I grabbed her wrists as she continued to rub her face raw. Pull here hands away from her face revealed a red faced, puffy eyed Ivy. Her natural red hair beamed like fire against her flushed red face.
"Enough." I demanded tired of all this self degrading language. Ivy was anything but stupid and weak; he'll she doesn't bat an eyelash when she insults Osiris. If anything should scream her confidence and independence it would be that.
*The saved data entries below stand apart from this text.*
/-! ## The host's turn and the reset event -/

theorem step_host {s : State} {ts : List Turn} (h : s.turns = .host :: ts) : step s = hostStep (s.setTurns ts) := by
  simp only [step, h, turnStep]

theorem step_reset {s : State} {ts : List Turn} (h : s.turns = .reset :: ts) :
    step s = .next (clearBlock (s.setTurns ts)) := by
  simp only [step, h, turnStep]

theorem hostStep_of_error {s : State} {e : DecodeError} (hne : s.hostIn ≠ []) (h : decodeCommand s.hostIn = .error e) :
    hostStep s = .refused (.badCommand e) := by
  simp only [hostStep, if_neg hne, h]

/-- Settles O5: a reserved byte and a cut command do not decode, so the stream is refused where they begin, and so is the
host's turn. -/
theorem reservedBytesAndCutStreamsRefused : Obligations.ReservedBytesAndCutStreamsRefused := by
  refine ⟨?reserved, ?cut, ?turn⟩
  case reserved =>
    intro is b rest his hb
    exact decodeStream_encodeStream_append_of_error his (List.cons_ne_nil b rest) (decodeCommand_reserved rest hb)
  case cut =>
    intro is i n his hwf hf hpos hlt
    obtain ⟨b, hb⟩ := decodeCommand_take_commandBytes hwf hf hpos hlt
    have hne : (commandBytes i).take n ≠ [] := by
      rw [← List.length_pos_iff, List.length_take]
      omega
    exact ⟨_, decodeStream_encodeStream_append_of_error his hne hb⟩
  case turn =>
    intro s ts e hturns hne h
    rw [step_host hturns]
    exact hostStep_of_error hne h

/-! ## Reserved stages (30_encoding.md R94) -/

theorem decodeStage_reserved {op : BitVec 4} (h : 12 ≤ op.toNat) : decodeStage op = .error (.reservedStage op) := by
  revert op
  decide

/-- A host command is ignored in every stage but IDLE, DONE and FAIL (40_host_commands.md R120). -/
theorem exec_command_eq_self {i : Instr} {s : State} (hwf : i.wf = true) (hf : i.format = .command)
    (hstage : ¬(s.stage = 0 ∨ s.stage = 10 ∨ s.stage = 11)) : exec i s = .next s := by
  have hidle : s.stage ≠ 0 := fun h => hstage (.inl h)
  cases i with
  | nop => exact exec_nop s
  | ldt t => exact exec_ldt_eq_next.2 (.inr ⟨hidle, rfl⟩)
  | ldk len k => exact (exec_ldk_eq_next (wf_ldk_iff.1 hwf)).2 (.inr ⟨hidle, rfl⟩)
  | ldc c => exact exec_ldc_eq_next.2 (.inr ⟨hidle, rfl⟩)
  | go => exact exec_go_eq_next.2 (.inr ⟨hidle, rfl⟩)
  | clr => exact exec_clr_eq_next.2 (if_neg hstage).symm
  | _ => cases hf

/-- Settles O10: the reserved codes decode to nothing and are none of the stages in which a command is accepted; that no
step leads there is the second half of O53. -/
theorem reservedStageIsStuck : Obligations.ReservedStageIsStuck := by
  refine ⟨fun s hs => ⟨?stuck, ?commands, ?reset⟩, stageAdvancesOnlyAsListed.2⟩
  case stuck => simp only [sequencerStep, decodeStage_reserved hs]
  case commands =>
    intro i hwf hf
    refine exec_command_eq_self hwf hf ?_
    rintro (h | h | h) <;> simp [h] at hs
  case reset => exact fun ts hturns => ⟨_, step_reset hturns, rfl⟩

end Sys2Proof.Machine
end

section
/-! The host commands: what each of them does in IDLE, in DONE and FAIL, and elsewhere, and which of them act in which
stage (40_host_commands.md R120 to R126). -/

namespace Sys2Proof.Machine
"You think all these things about yourself Ivy but you are none of them. You are loyal, you are honest. Maybe more than you should be, but your honest none the less." I giggled. A hint of a smile cracked at the corners of her mouth. "You are beautiful, you are strong. I can't tell you how many times you've nearly gave me a concussion." She chuckled at the light hearted memory. "The point is Ivy what happened has happened and there's no way to go back and change any of it. That doesn't mean we forget or hold all the pain inside, it means we remember and work through it and realize you aren't to blame for someone else's actions they are, only your own."
Ivy sniffles before taking a large breath to calm herself.
"I don't agree with you but times heals." She muttered standing up, I followed shortly after her. "I can't change the past, damn it do I wish I could get revenge." Her eyes gleamed emerald green before dissipating to their natural forest like composition.
The door to the training cabin swung open as a familiar scientist stepped in. His uncoordinated arms stuffed high with folders and wrinkled papers tried tirelessly to close the door to no avail. Jensen was become notorious with his clumsiness making me seem like a skilled acrobat.
Fumbling about his items he was finally able to grab the handle of the door and shut up.
"Jesus Christ you'd think the wind was trying to blow away the darn door." He growled irked. "Anyways, I've come to take a sample of your blood again Seraphina. This time let's numb that arm of yours."
I audible gulped as I reluctant rolled my sleeve up and sit in the nearby chair. This will go quick I told myself as nausea bubbled in my stomach like an overflowing caldron. Just a pinch and a few seconds of pain and it'll be over.